WORK TO BE COMPLETED -
The answer is to be an exact copy of the lines below running from the line with "s).errinfo = s.errinfo := rfl" down to the line with "s).time = s.time := rfl", both ends included, and nothing more.

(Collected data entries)
/-! ### storeKey -/

@[simp] theorem storeKey_cmd (s : State) (k : List Byte) : (storeKey s k).cmd = s.cmd := rfl
@[simp] theorem storeKey_busy (s : State) (k : List Byte) : (storeKey s k).busy = s.busy := rfl
@[simp] theorem storeKey_done (s : State) (k : List Byte) : (storeKey s k).done = s.done := rfl
@[simp] theorem storeKey_err (s : State) (k : List Byte) : (storeKey s k).err = s.err := rfl
@[simp] theorem storeKey_ovr (s : State) (k : List Byte) : (storeKey s k).ovr = s.ovr := rfl
@[simp] theorem storeKey_keyvalid (s : State) (k : List Byte) : (storeKey s k).keyvalid = true := rfl
@[simp] theorem storeKey_irqen (s : State) (k : List Byte) : (storeKey s k).irqen = s.irqen := rfl
@[simp] theorem storeKey_errcode (s : State) (k : List Byte) : (storeKey s k).errcode = s.errcode := rfl
@[simp] theorem storeKey_errinfo (s : State) (k : List Byte) : (storeKey s k).errinfo = s.errinfo := rfl
@[simp] theorem storeKey_secLen (s : State) (k : List Byte) : (storeKey s k).secLen = s.secLen := rfl
@[simp] theorem storeKey_keyLen (s : State) (k : List Byte) : (storeKey s k).keyLen = BitVec.ofNat 16 k.length := rfl
@[simp] theorem storeKey_msgLen (s : State) (k : List Byte) : (storeKey s k).msgLen = s.msgLen := rfl
@[simp] theorem storeKey_time (s : State) (k : List Byte) : (storeKey s k).time = s.time := rfl
@[simp] theorem storeKey_period (s : State) (k : List Byte) : (storeKey s k).period = s.period := rfl
@[simp] theorem storeKey_len (s : State) (k : List Byte) : (storeKey s k).len = s.len := rfl
@[simp] theorem storeKey_ctr (s : State) (k : List Byte) : (storeKey s k).ctr = s.ctr := rfl
@[simp] theorem storeKey_dbc (s : State) (k : List Byte) : (storeKey s k).dbc = s.dbc := rfl
@[simp] theorem storeKey_code (s : State) (k : List Byte) : (storeKey s k).code = s.code := rfl
@[simp] theorem storeKey_ascii (s : State) (k : List Byte) : (storeKey s k).ascii = s.ascii := rfl
@[simp] theorem storeKey_hash (s : State) (k : List Byte) : (storeKey s k).hash = s.hash := rfl
@[simp] theorem storeKey_mem (s : State) (k : List Byte) : (storeKey s k).mem = fillKeyBuf s.mem k := rfl
@[simp] theorem storeKey_hidden (s : State) (k : List Byte) : (storeKey s k).hidden = s.hidden := rfl
@[simp] theorem storeKey_events (s : State) (k : List Byte) : (storeKey s k).events = s.events := rfl
@[simp] theorem storeKey_responses (s : State) (k : List Byte) : (storeKey s k).responses = s.responses := rfl
@[simp] theorem storeKey_draws (s : State) (k : List Byte) : (storeKey s k).draws = s.draws := rfl

/-! ### eraseKey -/

@[simp] theorem eraseKey_cmd (s : State) : (eraseKey s).cmd = s.cmd := rfl
@[simp] theorem eraseKey_busy (s : State) : (eraseKey s).busy = s.busy := rfl
@[simp] theorem eraseKey_done (s : State) : (eraseKey s).done = s.done := rfl
@[simp] theorem eraseKey_err (s : State) : (eraseKey s).err = s.err := rfl
@[simp] theorem eraseKey_ovr (s : State) : (eraseKey s).ovr = s.ovr := rfl
@[simp] theorem eraseKey_keyvalid (s : State) : (eraseKey s).keyvalid = false := rfl
@[simp] theorem eraseKey_irqen (s : State) : (eraseKey s).irqen = s.irqen := rfl
@[simp] theorem eraseKey_errcode (s : State) : (eraseKey s).errcode = s.errcode := rfl
@[simp] theorem eraseKey_errinfo (s : State) : (eraseKey s).errinfo = s.errinfo := rfl
@[simp] theorem eraseKey_secLen (s : State) : (eraseKey s).secLen = s.secLen := rfl
@[simp] theorem eraseKey_keyLen (s : State) : (eraseKey s).keyLen = 0#16 := rfl
@[simp] theorem eraseKey_msgLen (s : State) : (eraseKey s).msgLen = s.msgLen := rfl
@[simp] theorem eraseKey_time (s : State) : (eraseKey s).time = s.time := rfl
@[simp] theorem eraseKey_period (s : State) : (eraseKey s).period = s.period := rfl
@[simp] theorem eraseKey_len (s : State) : (eraseKey s).len = s.len := rfl
@[simp] theorem eraseKey_ctr (s : State) : (eraseKey s).ctr = s.ctr := rfl
@[simp] theorem eraseKey_dbc (s : State) : (eraseKey s).dbc = s.dbc := rfl
@[simp] theorem eraseKey_code (s : State) : (eraseKey s).code = s.code := rfl
@[simp] theorem eraseKey_ascii (s : State) : (eraseKey s).ascii = s.ascii := rfl
@[simp] theorem eraseKey_hash (s : State) : (eraseKey s).hash = s.hash := rfl
@[simp] theorem eraseKey_mem (s : State) : (eraseKey s).mem = fillKeyBuf s.mem [] := by simp only [eraseKey]
@[simp] theorem eraseKey_hidden (s : State) : (eraseKey s).hidden = s.hidden := rfl
@[simp] theorem eraseKey_events (s : State) : (eraseKey s).events = s.events := rfl
@[simp] theorem eraseKey_responses (s : State) : (eraseKey s).responses = s.responses := rfl
@[simp] theorem eraseKey_draws (s : State) : (eraseKey s).draws = s.draws := rfl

RESULT OF THIS EXERCISE -
@[simp] theorem eraseKey_errinfo (s : State) : (eraseKey s).errinfo = s.errinfo := rfl
@[simp] theorem eraseKey_secLen (s : State) : (eraseKey s).secLen = s.secLen := rfl
@[simp] theorem eraseKey_keyLen (s : State) : (eraseKey s).keyLen = 0#16 := rfl
@[simp] theorem eraseKey_msgLen (s : State) : (eraseKey s).msgLen = s.msgLen := rfl
@[simp] theorem eraseKey_time (s : State) : (eraseKey s).time = s.time := rfl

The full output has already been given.